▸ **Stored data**

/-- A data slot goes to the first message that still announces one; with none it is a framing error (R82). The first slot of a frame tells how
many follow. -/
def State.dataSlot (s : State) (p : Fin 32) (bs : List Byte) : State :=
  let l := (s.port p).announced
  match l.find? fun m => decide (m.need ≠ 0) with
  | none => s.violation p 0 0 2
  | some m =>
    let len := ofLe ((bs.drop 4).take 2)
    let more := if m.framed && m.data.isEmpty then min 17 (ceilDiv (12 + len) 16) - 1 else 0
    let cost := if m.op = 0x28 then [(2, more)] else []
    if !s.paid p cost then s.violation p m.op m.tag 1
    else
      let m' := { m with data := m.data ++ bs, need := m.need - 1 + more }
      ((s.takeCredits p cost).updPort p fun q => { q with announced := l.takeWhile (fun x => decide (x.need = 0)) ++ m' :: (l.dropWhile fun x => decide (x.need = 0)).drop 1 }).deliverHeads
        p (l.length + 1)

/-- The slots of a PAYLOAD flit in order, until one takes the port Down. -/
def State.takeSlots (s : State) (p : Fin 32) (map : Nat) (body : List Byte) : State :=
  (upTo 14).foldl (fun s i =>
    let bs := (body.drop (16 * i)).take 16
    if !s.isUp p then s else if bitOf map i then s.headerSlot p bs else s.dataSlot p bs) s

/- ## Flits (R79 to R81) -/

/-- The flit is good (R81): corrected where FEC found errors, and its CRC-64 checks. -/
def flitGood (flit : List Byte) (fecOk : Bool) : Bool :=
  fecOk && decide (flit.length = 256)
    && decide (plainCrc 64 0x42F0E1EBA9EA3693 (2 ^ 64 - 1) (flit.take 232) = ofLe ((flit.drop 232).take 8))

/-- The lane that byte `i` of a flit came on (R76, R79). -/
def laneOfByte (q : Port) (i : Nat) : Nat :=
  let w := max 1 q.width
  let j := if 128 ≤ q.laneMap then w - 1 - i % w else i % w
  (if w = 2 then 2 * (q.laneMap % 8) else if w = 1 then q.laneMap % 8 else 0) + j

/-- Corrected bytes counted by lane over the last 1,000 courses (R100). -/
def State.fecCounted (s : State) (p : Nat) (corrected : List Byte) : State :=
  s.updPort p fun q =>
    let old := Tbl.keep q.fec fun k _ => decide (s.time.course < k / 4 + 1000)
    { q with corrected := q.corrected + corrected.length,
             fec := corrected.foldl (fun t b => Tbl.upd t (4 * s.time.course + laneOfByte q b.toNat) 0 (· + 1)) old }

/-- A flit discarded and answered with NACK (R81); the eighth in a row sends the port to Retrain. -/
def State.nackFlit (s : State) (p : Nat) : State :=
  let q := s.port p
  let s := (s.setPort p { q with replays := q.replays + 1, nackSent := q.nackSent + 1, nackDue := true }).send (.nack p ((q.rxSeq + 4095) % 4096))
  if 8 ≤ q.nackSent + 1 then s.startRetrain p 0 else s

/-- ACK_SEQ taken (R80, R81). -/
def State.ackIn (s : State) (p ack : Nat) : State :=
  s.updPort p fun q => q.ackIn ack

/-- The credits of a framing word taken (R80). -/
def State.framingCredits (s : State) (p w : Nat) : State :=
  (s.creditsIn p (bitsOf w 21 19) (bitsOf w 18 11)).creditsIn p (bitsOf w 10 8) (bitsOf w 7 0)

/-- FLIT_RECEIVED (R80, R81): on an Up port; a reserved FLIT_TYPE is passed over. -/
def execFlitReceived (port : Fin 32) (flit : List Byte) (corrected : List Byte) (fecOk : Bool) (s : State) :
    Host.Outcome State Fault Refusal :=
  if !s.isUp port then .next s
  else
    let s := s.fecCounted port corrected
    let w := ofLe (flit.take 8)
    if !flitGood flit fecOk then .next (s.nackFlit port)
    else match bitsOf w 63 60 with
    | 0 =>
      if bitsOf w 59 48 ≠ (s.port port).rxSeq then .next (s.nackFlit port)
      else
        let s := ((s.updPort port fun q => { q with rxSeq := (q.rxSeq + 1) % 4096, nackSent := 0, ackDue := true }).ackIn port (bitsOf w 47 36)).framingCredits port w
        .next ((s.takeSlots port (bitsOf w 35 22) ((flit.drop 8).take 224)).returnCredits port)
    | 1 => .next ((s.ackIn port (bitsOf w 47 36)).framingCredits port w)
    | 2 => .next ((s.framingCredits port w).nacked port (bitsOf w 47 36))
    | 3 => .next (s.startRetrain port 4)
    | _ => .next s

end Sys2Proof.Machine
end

▸ **Exercise details**
For this exercise, please output exactly the lines above starting at the line with "let more := if" and ending at the line with "p (l.length + 1)", ends included.

▸ **Exercise answer**
    let more := if m.framed && m.data.isEmpty then min 17 (ceilDiv (12 + len) 16) - 1 else 0
    let cost := if m.op = 0x28 then [(2, more)] else []
    if !s.paid p cost then s.violation p m.op m.tag 1
    else
      let m' := { m with data := m.data ++ bs, need := m.need - 1 + more }
      ((s.takeCredits p cost).updPort p fun q => { q with announced := l.takeWhile (fun x => decide (x.need = 0)) ++ m' :: (l.dropWhile fun x => decide (x.need = 0)).drop 1 }).deliverHeads
        p (l.length + 1)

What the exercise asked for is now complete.